(Saved entries)
-- ==== Sys2Proof/Certificates/Slice0/Obligations.lean ====
section
/-!
DEFINITION. The statements for the provers.
-/

open Sys2Proof Sys2Proof.Machine

-- The queue of commands -------------------------------------------------------------------------------------------------------------

/-- A step takes the command at the front of the queue and gives it its effect with the queue's rest. The form is the model's own
(log entry 1). -/
def Obligations.StepRunsFront : Prop :=
  ∀ (c : Instr) (s : State), step { s with pending := c :: s.pending } = exec c s

-- The start (21) --------------------------------------------------------------------------------------------------------------------

/-- S00 to S07 pass in a calm device (R712): each leaves what its row of the table says and the next step due.
Complete, each with its own effect: s00AlwaysOn, s01KeystoneSelftest, s02FirmwareVerify, s03ImageRead, s04ApplyConfig, s05PcieUp, s06PllLock,
s07MemoryTrain. -/
def Obligations.StartFirstSteps : Prop :=
  ∀ s : State, s.Calm →
    (s.Due 0 → ∃ t, exec .s00AlwaysOn s = .next t ∧ s.Passes t 0 0 ∧
      t = { s with boot := t.boot, aon := t.aon, freeCtr := t.freeCtr }) ∧
    (∀ f : Fuses, s.Due 1 → s.sec.spent = false → s.sec.fuses = Fuses.blank →
      ∃ t, exec (.s01KeystoneSelftest true f true) s = .next t ∧ s.Passes t 1 0 ∧ t.sec.fuses = f ∧
        t.pins = { s.pins with therm := false, fault := false } ∧
        t = { s with boot := t.boot, aon := t.aon, freeCtr := t.freeCtr, sec := t.sec, pins := t.pins }) ∧
    (∀ green fired : FwSlot, s.Due 2 → green.present = false → fired.present = true → s.slotFails fired = 0 →
      ∃ t, exec (.s02FirmwareVerify green fired) s = .next t ∧ s.Passes t 2 0 ∧ t.boot.fired = fired ∧
        t = { s with boot := t.boot, aon := t.aon, freeCtr := t.freeCtr, pins := { s.pins with xspiReset := false } }) ∧
    (∀ (a b : Option ConfigImage) (i : ConfigImage), s.Due 3 → s.boot.unconf = false →
      (if s.boot.copyB then b else a) = some i → s.imageOk i = true →
      ∃ t, exec (.s03ImageRead a b) s = .next t ∧ s.Passes t 3 0 ∧ t.boot.image = some i ∧
        t = { s with boot := t.boot, aon := t.aon, freeCtr := t.freeCtr }) ∧
    (s.Due 4 → s.boot.image = none → ∃ t, exec .s04ApplyConfig s = .next t ∧ s.Passes t 4 0 ∧
      t = { s with boot := t.boot, aon := t.aon, freeCtr := t.freeCtr }) ∧
    (∀ (i : ConfigImage) (c : State), s.Due 4 → s.boot.image = some i → i.records = [] →
      (s.loadSettings Field.settable i.settings).loadLinks i.links = c → c.plumb s.promised c.nextPlaces = none →
      ∃ t, exec .s04ApplyConfig s = .next t ∧ s.Passes t 4 0 ∧ t.boot.links = i.links ∧ t.regs = c.regs ∧
        t = { s with boot := t.boot, aon := t.aon, freeCtr := t.freeCtr, regs := t.regs, pmc := t.pmc, sec := t.sec }) ∧
    (∀ w g : Nat, s.Due 5 → 0 < w → w < 32 → g < 8 → s.pins.perst0 = false → bitOf s.boot.straps 0 = false →
      ∃ t, exec (.s05PcieUp w g 0 0) s = .next t ∧ s.Passes t 5 0 ∧ t.flag Fld.HIF_LINK_UP 0 = true ∧
        t.fld Fld.HIF_LINK_WIDTH 0 = w ∧ t.fld Fld.HIF_LINK_GEN 0 = g ∧ t.flag Fld.HIF_LINK_BIFURCATED 0 = false ∧
        t = { s with boot := t.boot, aon := t.aon, freeCtr := t.freeCtr, regs := t.regs }) ∧
    (s.Due 6 → ∃ t, exec (.s06PllLock none) s = .next t ∧ s.Passes t 6 0 ∧
      t.courses = [0, 1, 2].map (fun n => (n, Course.start (s.boot.plls.contains n))) ∧
      t = { s with boot := t.boot, aon := t.aon, freeCtr := t.freeCtr, courses := t.courses }) ∧
    (s.Due 7 → s.boot.alts.getD 7 0 < 4 → s.sec.fuses.pkgGib < 256 →
      ∃ t, exec (.s07MemoryTrain true) s = .next t ∧ s.Passes t 7 (s.boot.alts.getD 7 0) ∧
        t.fld Fld.MEM_CFG_RATE = s.boot.alts.getD 7 0 ∧ t.fld Fld.MEM_CAP_PKG_GIB = s.sec.fuses.pkgGib ∧
        t = { s with boot := t.boot, aon := t.aon, freeCtr := t.freeCtr, regs := t.regs })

*Goal of the exercise*: Reproduce exactly the section above that begins at the line containing "(log entry 1). -/" and ends at the line containing "(s.Due 0 → ∃", leaving out all other lines.

*Answer space*:
(log entry 1). -/
def Obligations.StepRunsFront : Prop :=
  ∀ (c : Instr) (s : State), step { s with pending := c :: s.pending } = exec c s

-- The start (21) --------------------------------------------------------------------------------------------------------------------

/-- S00 to S07 pass in a calm device (R712): each leaves what its row of the table says and the next step due.
Complete, each with its own effect: s00AlwaysOn, s01KeystoneSelftest, s02FirmwareVerify, s03ImageRead, s04ApplyConfig, s05PcieUp, s06PllLock,
s07MemoryTrain. -/
def Obligations.StartFirstSteps : Prop :=
  ∀ s : State, s.Calm →
    (s.Due 0 → ∃ t, exec .s00AlwaysOn s = .next t ∧ s.Passes t 0 0 ∧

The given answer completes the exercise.